Because the initial cDNA used in mutagenesis has the potential to express c and E antigens, we assessed anti-c and anti-E binding to the mutant lines. From our data (Table 2), it is clear that the expression of RHD residues on a cE polypeptide disrupts c and E antigenicity. Some of the mutant K562 lines express partial c and E phenotypes and indicate that there are indeed different amino acid requirements for antibody binding between different anti-c, with some binding to all cell lines (MS45), whereas others bind to only one [cE(loop6)D; MoAb 951]. One binds to none of the mutants, but binds normally to the control K562/cE line (MS40). These lines therefore exhibit novel examples of partial c phenotypes. Naturally occurring partial E phenotypes have recently been defined at the molecular level35; and different E epitopes have been proposed. Of the 4 different anti-E tested, 3 different reaction patterns can be distinguished (Table 3). Our findings suggest that loops 2 and 4 of the Rh CcEe protein (and/or surrounding membrane spanning domains) may be structurally quite close (ie, within 20 Å of each other). This would explain the existence of compound Rh CE antigens [eg, Rh f (RH6; ce), Rh Ce (RH7), Rh CE (RH22), and Rh cE (RH27)].
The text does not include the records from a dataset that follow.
/-- A 32-bit read of a register of an open page: its value, and the shadow of R50. -/
def regRead (s : State) (page : Block) (off : Nat) : State × Word :=
  if !pageOpen s page then (s, 0)
  else
    let b := if off = Reg.Hdr.ID then page else shownBlock s page
    match wide s b off with
    | some (false, n) => (setShadow s (b.base + off + 4) (wordHi n), wordOf n)
    | some (true, n) =>
      match s.shadows.find? (fun x => x.1 = b.base + off) with
      | some (_, h) => ({ s with shadows := s.shadows.filter (fun x => x.1 ≠ b.base + off) }, h)
      | none => (s, wordHi n)
    | none => (s, regShown s b off)

/-- A 64-bit read: both halves of a counter are from one instant. -/
def regRead64 (s : State) (page : Block) (off : Nat) : State × Nat :=
  if !pageOpen s page then (s, 0)
  else
    match wide s (shownBlock s page) off with
    | some (false, n) => (s, n % 2 ^ 64)
    | _ =>
      let (s, a) := regRead s page off
      let (s, b) := regRead s page (off + 4)
      (s, a.toNat + b.toNat * 2 ^ 32)

/-! ### Writes -/

/-- A register of a front end. -/
def writeFront (s : State) (f : FrontId) (off : Nat) (v : Word) : State :=
  let b := f.block
  if off = Reg.Cp.RING_TAIL then writeRingTail s f v
  else if off = Reg.Cp.RING_CTRL then writeRingCtrl s f v
  else if off = Reg.Cp.RING_SIZE || off = Reg.Cp.CQ_SIZE then rput s b off (clampLog2 v)
  else rwrite s b off v

/-- The allocation entry and register that an offset from 0x800 on names. -/
def writeAllocAt (s : State) (f : FrontId) (off : Nat) (v : Word) : State :=
  let e := (off - 0x800) / 16
  if 128 ≤ e then s
  else if off % 16 = 12 then (if bit v 0 then armAlloc s f e else s)
  else writeAlloc s f e off v

/-- DESC_CREATE: OP and INDEX as written, and GO by a 1; OP 3 is reserved, and its operation is over at once. A write of it
or of a staged word while GO reads 1 is ignored and raises TABLE_BUSY (R156). -/
def writeCreate (s : State) (f : FrontId) (off : Nat) (v : Word) : State :=
  let b := descBlock f
  if creating s f then raise s b (descCause f 1)
  else
    let s := rwrite s b off v
    if off = createOff f && bit v 31 && bits v 17 16 ≠ 3 then rputBit s b off 31 true else s

/-- Is the register at an offset DESC_CREATE or a staged word? -/
def isCreateReg (f : FrontId) (off : Nat) : Bool := off = createOff f || (stageOff f 0 ≤ off && off < stageOff f 16)

/-- The descriptor registers of an engine's page (R294, R397). -/
def writeEngineDesc (s : State) (f : FrontId) (off : Nat) (v : Word) : State :=
  if isCreateReg f off then writeCreate s f off v
  else if off = Reg.Upd.DESC_TABLE_LOG2 then commitTable s f v
  else if 0x800 ≤ off then writeAllocAt s f off v
  else rwrite s f.block off v

/-- A GME's page. -/
def writeGme (s : State) (c : CoreId) (off : Nat) (v : Word) : State :=
  if isCreateReg (.cp c) off then writeCreate s (.cp c) off v
  else if off = Reg.Gme.DESC_TABLE_OFFSET then writeTableOffset s c v
  else if off = Reg.Gme.DESC_TABLE_LOG2 then writeTableLog2 s c v
  else if 0x800 ≤ off then writeAllocAt s (.cp c) off v
  else rwrite s (.gme c) off v

/-- A semaphore memory's page. -/
def writeSemPage (s : State) (c : CoreId) (off : Nat) (v : Word) : State :=
  if off = Reg.Sm.SEM_DATA then writeSemData s c v
  else if off = Reg.Sm.SEM_FILL then writeSemFill s c v
  else if off = Reg.Sm.BATON_PASS then writeBatonPass s c v
  else if off = Reg.Sm.BATON_POP then writeBatonPop s c v
  else rwrite s (.sem c) off v

/-- A service-class window, and the page that carries it (R368). -/
def writeSvc (s : State) (b : Block) (off : Nat) (v : Word) : State :=
  if off = Reg.Svc.SVC_CLEAR then (if bit v 0 then clearSvc s b else s) else rwrite s b off v

/-- The stride master's page. -/
def writeStride (s : State) (off : Nat) (v : Word) : State :=
  if off = Reg.Str.STRIDE_CTRL then writeStrideCtrl s v
  else if off = Reg.Str.STRIDE_PERIOD then writePeriod s v
  else if off = Reg.Str.TICK_LEAD then writeTickLead s v
  else if off = Reg.Str.HOLD_LEAD then writeHoldLead s v
  else if off = Reg.Str.HOLD_BUDGET then writeHoldBudget s v
  else if off = Reg.Str.STRIDE_COUNT_LO then writeCount s false v
  else if off = Reg.Str.STRIDE_COUNT_HI then writeCount s true v
  else rwrite s (activeStride s) off v

/-- The error record queue's page. -/
def writeQueue (s : State) (off : Nat) (v : Word) : State :=
  if off = Reg.Erq.LOG_SIZE then writeLogSize s v
  else if off = Reg.Erq.RAIL_MAX then rput s (activeQueue s) off (wordOf (min 50 (bits v 7 0) / 10 * 10))
  else if off = Reg.Erq.SWITCH_REQ then (if bit v 0 then switchRequest s else s)
  else rwrite s (activeQueue s) off v

/-- The step ledger's page. -/
def writeLedger (s : State) (off : Nat) (v : Word) : State :=
  if off = Reg.Led.LEDGER_CTRL then
    let s := if bit v 0 then writeSwSkip s else s
    if bit v 1 then writeTornClear s else s
  else rwrite s ledgerPage off v

/-- The fabric page. -/
def writeFabric (s : State) (off : Nat) (v : Word) : State :=
  if off = Reg.Fab.ROUTE_DATA then writeRoute s v
  else if off = Reg.Fab.TT_PARENT then writeTtParent s v
  else if Reg.Fab.TT_CHILD ≤ off && off < Reg.Fab.TT_CHILD + 64 then writeChild s off v
  else rwrite s fabricPage off v

/-- The trace collector's page. -/
def writeTrace (s : State) (off : Nat) (v : Word) : State :=
  if off = Reg.Trc.TRACE_CTRL then writeTraceCtrl s v
  else if off = Reg.Trc.TRACE_BASE_LO || off = Reg.Trc.TRACE_BASE_HI || off = Reg.Trc.TRACE_SIZE then writeTraceBase s off v
  else rwrite s tracePage off v

/-- A check-value channel's page: while a job runs, every write is ignored with CV_BUSY (R473). -/
def writeCv (s : State) (ch : Fin 16) (off : Nat) (v : Word) : State :=
  if cvState s ch = 1 then raise s (cvPage ch) 8
  else if off = Reg.Cv.CV_CTRL then writeCvCtrl s ch v
  else rwrite s (cvPage ch) off v

/-- The pages of die 31. -/
def writeGlobal (s : State) (p : Fin 256) (off : Nat) (v : Word) : State :=
  if p.val = 1 then
    if off = Reg.Sup.FEED_SHARE then writeFeedShare s v
    else if off = Reg.Sup.FEED_CTRL then (if bit v 0 then writeRearm s else s)
    else s
  else if p.val = 3 then
    if off = Reg.Thm.THROTTLE_TEMP then writeTempLimit s off 880 v
    else if off = Reg.Thm.HBM_THROTTLE_TEMP then writeTempLimit s off 800 v
    else s
  else if p.val = 4 then writeLedger s off v
  else if p.val = 6 then writeFabric s off v
  else if p.val = 7 then writeTrace s off v
  else if 16 ≤ p.val && p.val < 32 then writeCv s (Fin.ofNat 16 (p.val - 16)) off v
  else rwrite s (.glob p) off v

/-- A write of BAR2_BASE_HI: the staged base takes effect (R508). -/
def writeBar2Hi (s : State) (v : Word) : State :=
  let s := rput s .host Reg.Hst.BAR2_BASE_HI v
  { s with host := { s.host with bar2Base := rget64 s .host Reg.Hst.BAR2_BASE_LO Reg.Hst.BAR2_BASE_HI } }

/-- BAR2_BASE_HI. -/
def execBar2BaseHi (v : Word) (s : State) : Host.Outcome State Fault Refusal := .next (writeBar2Hi s v)

/-- The bits that only the steward writes (R349, R379, R435, R442): a write of software leaves them, and writes the other
fields of their registers. -/
def stewardBits (b : Block) (off : Nat) : Word :=
  match b with
  | .proxy _ => if off = Reg.Prx.PROXY_CTRL then 0xFFFFFFFF else 0
  | .clock _ => if off = Reg.Clk.CLOCK_PENDING || off = Reg.Clk.RAIL_PENDING then 0x80000000 else 0
  | .hbm _ => if off = Reg.Hbm.PC_RETIRE then 0x80000000 else 0
  | .naulo _ => if off = Reg.Nau.LANE_RETIRE then 0x80000000 else 0
  | _ => 0

/-- A written value, with the steward's bits as they stand. -/
def byHost (s : State) (b : Block) (off : Nat) (v : Word) : Word :=
  (v &&& ~~~ (stewardBits b off)) ||| (rget s b off &&& stewardBits b off)

/-- A register of a block's own, from 0x100 on. -/
def writeOwn (s : State) (b : Block) (off : Nat) (v : Word) : State :=
  match b with
    | .cp c => writeFront s (.cp c) off v
    | .hub h =>
      if off < 0x200 then writeFront s (.hub h) off v
      else if off = Reg.Hub.PUB_ARM_GO then (if bit v 0 then manualArm s h else s)
      else if off < 0x300 then rwrite s b off v
      else writeEngineDesc s (.hub h) off v
    | .slow p =>
      if off < 0x200 then writeFront s (.slow p) off v
      else if [Reg.Slow.PARK_BASE_LO, Reg.Slow.PARK_BASE_HI, Reg.Slow.PARK_SLOT_UNITS, Reg.Slow.PARK_CFG].contains off then
        writeParkCfg s p off v
      else if off < 0x300 then rwrite s b off v
      else writeEngineDesc s (.slow p) off v
    | .relay e =>
      if off < 0x200 then writeFront s (.relay e) off v
      else if off < 0x300 then rwrite s b off v
      else writeEngineDesc s (.relay e) off v
    | .gme c => writeGme s c off v
    | .array c => if off = Reg.Arr.CHECK_CLEAR then (if bit v 0 then clearChecks s c else s) else rwrite s b off v
    | .mem c m =>
      if off = Reg.Mem.SEG_OFF then writeSegOff s c m v
      else if off = Reg.Mem.PARITY_INJECT then writeParityInject s c m v
      else rwrite s b off v
    | .sem c => writeSemPage s c off v
    | .dma c ch => if off = Reg.Dma.DMA_CMD then (if bit v 0 then dmaResume s c ch else s) else rwrite s b off v
    | .larder _ | .adder _ => writeSvc s b off v
    | .hbm st =>
      if [Reg.Hbm.SPARE_BASE_LO, Reg.Hbm.SPARE_BASE_HI, Reg.Hbm.SPARE_SLOTS].contains off then writeSpare s st off v
      else writeSvc s b off v
    | .cxl _ => if off = Reg.Cxl.PORT_CTRL then (if bit v 0 then rput s b off 1 else s) else writeSvc s b off v
    | .naulo _ => if off = Reg.Nau.PORT_CTRL then (if bit v 0 then rput s b off 1 else s) else writeSvc s b off v
    | .mgmt _ => if off = Reg.Mgm.RESET_REQ then writeResetReq s v else s
    | .stride _ => writeStride s off v
    | .errq _ => writeQueue s off v
    | .security _ =>
      if off = Reg.Sec.SEC_GO then (if bit v 0 then secGo s else s)
      else if off ≤ Reg.Sec.SEC_OUT_HI then writeSec s off v
      else s
    | .host => if off = Reg.Hst.BAR2_BASE_HI then writeBar2Hi s v else rwrite s b off v
    | .glob p => writeGlobal s p off v
    | .vu _ | .dir _ | .proxy _ | .router _ | .clock _ | .sensors _ => rwrite s b off v

/-- A register of the common header. -/
def writeHeader (s : State) (b : Block) (off : Nat) (v : Word) : State :=
  if off = Reg.Hdr.CTRL then writeCtrl s b v
  else if off = Reg.Hdr.ERR_STATUS then writeErrStatus s b v
  else if off = Reg.Hdr.LATCH_CTRL then writeLatchCtrl s b v
  else rwrite s b off v

/-- A 32-bit write of a register: ignored on a page that is not open, and on a page of the standby, which raises
STANDBY_WRITE. -/
def regWrite (s : State) (page : Block) (off : Nat) (v : Word) : State :=
  if !pageOpen s page then s
  else
    let b := shownBlock s page
    if b ≠ page then raise s b (standbyCause b)
    else if off < 0x100 then writeHeader s b off v
    else writeOwn s b off (byHost s b off v)

/-- REGISTER_WRITE: a write of a register, under its access code and its behaviour. -/
def execRegisterWrite (b : Block) (offset : Nat) (v : Word) (s : State) : Host.Outcome State Fault Refusal :=
  .next (if offset % 4 = 0 && offset < 4096 then regWrite s b offset v else s)

end Sys2Proof.Machine
end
In these studies, SDM has been applied to study one of the most clinically significant antigens in transfusion medicine. Our findings strongly suggest that there are at least 6 different groups of epitopes (clusters) on the surface of the Rh D protein. Which of these promote highest immunogenicity is open to debate, but those absent from D^VI individuals appear to be the most clinically significant, because D^VI phenotype mothers have made anti-D to their D-positive babies with sometimes fatal consequences. Therefore, for this reason, we suggest that epitope clusters C and F (involving the third and fourth loops of the Rh D protein; Fig 4) are likely to be the most immunogenic that arise from the Rh D protein. It is hoped that, using technology explored in these studies, more direct answers concerning the different manner in which certain individuals respond to the D antigen can be addressed. Such information may be useful in designing different therapeutic anti-D or defining diagnostic tests to highlight high-risk pregnancies in which hemolytic disease is likely to occur. A recent report has confirmed our earlier study that epD3 and epD9 (5 and 23 in the 37-epitope model) have a critical requirement for Rh D amino acids 350, 353, and 354.36 These investigators suggest that their K562 cells have a relatively high endogenous expression of D epitopes and that our previous demonstration of low-level D expression on our K562 line was due to suboptimal flow cytometry. Our data presented here clearly show that this is not the case; Table 1 (see columns showing FL1 values for anti-D binding to K562/pBabe and K562/cE clones compared with K562/D and mutant K562 clones) shows that endogenous D epitope expression on our K562 line is low. We suggest, therefore, that there is a difference in the Bristol and New York K562 lines in terms of the levels of endogenous D expression and that our line is more favorable to analyze the effects of D epitope expression using SDM.